Task prompt: Which lines in the records below contain the word "consume"? Return each of them.

Saved entries
--- START ---

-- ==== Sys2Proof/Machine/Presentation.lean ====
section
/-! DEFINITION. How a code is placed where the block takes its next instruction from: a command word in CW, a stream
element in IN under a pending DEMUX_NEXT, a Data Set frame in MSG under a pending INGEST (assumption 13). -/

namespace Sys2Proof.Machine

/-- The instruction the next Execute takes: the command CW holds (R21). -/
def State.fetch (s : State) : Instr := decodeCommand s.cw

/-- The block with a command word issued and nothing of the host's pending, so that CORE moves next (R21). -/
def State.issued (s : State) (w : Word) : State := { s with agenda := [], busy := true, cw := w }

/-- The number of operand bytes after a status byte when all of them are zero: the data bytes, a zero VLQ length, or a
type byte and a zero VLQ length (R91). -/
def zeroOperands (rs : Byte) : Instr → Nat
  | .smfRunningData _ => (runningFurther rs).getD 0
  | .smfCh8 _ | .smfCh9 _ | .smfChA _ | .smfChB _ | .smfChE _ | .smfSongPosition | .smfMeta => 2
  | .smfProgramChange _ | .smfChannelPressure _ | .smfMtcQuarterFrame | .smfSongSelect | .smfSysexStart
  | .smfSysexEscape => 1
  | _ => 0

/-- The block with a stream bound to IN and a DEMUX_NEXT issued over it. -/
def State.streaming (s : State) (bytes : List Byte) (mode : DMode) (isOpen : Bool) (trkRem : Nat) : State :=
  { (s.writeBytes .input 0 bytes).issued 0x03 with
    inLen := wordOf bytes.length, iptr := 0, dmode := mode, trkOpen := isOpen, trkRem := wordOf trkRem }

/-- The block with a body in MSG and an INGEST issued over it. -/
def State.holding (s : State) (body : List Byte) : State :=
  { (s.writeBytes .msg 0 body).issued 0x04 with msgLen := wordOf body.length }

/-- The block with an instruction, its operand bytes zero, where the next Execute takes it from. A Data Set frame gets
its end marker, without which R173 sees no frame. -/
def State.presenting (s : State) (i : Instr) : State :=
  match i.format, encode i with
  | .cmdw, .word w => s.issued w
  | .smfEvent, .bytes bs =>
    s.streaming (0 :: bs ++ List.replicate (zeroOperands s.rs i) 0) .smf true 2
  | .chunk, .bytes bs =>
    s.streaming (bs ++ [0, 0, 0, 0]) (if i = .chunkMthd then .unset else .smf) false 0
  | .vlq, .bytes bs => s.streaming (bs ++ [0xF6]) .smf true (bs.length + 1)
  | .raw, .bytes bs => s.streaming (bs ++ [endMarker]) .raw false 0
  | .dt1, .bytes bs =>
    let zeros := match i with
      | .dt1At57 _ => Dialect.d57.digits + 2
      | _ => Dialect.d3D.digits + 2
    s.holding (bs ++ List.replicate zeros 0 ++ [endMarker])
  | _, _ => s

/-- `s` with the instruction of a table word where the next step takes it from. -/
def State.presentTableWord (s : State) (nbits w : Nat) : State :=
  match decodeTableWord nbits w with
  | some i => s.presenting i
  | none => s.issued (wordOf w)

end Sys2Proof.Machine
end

--- END ---
--- START ---

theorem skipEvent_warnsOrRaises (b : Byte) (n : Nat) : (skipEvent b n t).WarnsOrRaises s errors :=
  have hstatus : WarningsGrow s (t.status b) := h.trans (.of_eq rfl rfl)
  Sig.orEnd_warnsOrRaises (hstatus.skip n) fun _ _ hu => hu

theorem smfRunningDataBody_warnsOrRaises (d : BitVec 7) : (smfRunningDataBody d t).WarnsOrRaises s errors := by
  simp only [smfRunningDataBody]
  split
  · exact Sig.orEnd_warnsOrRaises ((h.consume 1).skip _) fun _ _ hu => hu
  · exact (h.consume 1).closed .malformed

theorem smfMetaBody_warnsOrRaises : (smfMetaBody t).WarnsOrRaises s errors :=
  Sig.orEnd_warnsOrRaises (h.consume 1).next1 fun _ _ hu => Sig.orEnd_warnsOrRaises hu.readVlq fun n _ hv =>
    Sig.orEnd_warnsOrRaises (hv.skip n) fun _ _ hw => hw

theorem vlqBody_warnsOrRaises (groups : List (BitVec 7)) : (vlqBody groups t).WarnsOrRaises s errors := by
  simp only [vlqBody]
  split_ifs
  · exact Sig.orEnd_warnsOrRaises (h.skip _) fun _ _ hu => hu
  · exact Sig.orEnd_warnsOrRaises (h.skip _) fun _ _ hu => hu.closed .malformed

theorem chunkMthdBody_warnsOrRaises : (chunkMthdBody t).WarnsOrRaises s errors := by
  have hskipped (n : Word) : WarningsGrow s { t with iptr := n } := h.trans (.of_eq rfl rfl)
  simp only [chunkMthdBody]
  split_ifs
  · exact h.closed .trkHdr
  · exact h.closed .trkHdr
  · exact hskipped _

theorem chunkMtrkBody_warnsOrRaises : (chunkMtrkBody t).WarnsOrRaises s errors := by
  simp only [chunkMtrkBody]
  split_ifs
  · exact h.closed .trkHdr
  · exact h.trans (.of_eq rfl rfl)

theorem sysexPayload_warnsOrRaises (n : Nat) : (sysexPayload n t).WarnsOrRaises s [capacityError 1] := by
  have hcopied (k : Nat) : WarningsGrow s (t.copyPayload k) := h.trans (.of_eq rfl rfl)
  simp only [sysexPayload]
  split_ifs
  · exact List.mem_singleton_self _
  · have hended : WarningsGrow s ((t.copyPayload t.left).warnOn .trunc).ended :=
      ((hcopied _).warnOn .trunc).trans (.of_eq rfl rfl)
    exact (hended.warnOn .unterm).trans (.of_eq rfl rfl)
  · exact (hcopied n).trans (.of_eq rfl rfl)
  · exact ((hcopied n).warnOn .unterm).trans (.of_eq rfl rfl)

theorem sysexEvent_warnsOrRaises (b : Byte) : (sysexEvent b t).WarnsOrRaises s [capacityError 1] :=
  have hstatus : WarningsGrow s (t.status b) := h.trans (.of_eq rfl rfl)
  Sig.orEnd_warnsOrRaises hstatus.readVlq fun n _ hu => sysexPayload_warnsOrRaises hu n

--- END ---

Written answer:
  · exact Sig.orEnd_warnsOrRaises ((h.consume 1).skip _) fun _ _ hu => hu
  · exact (h.consume 1).closed .malformed
  Sig.orEnd_warnsOrRaises (h.consume 1).next1 fun _ _ hu => Sig.orEnd_warnsOrRaises hu.readVlq fun n _ hv =>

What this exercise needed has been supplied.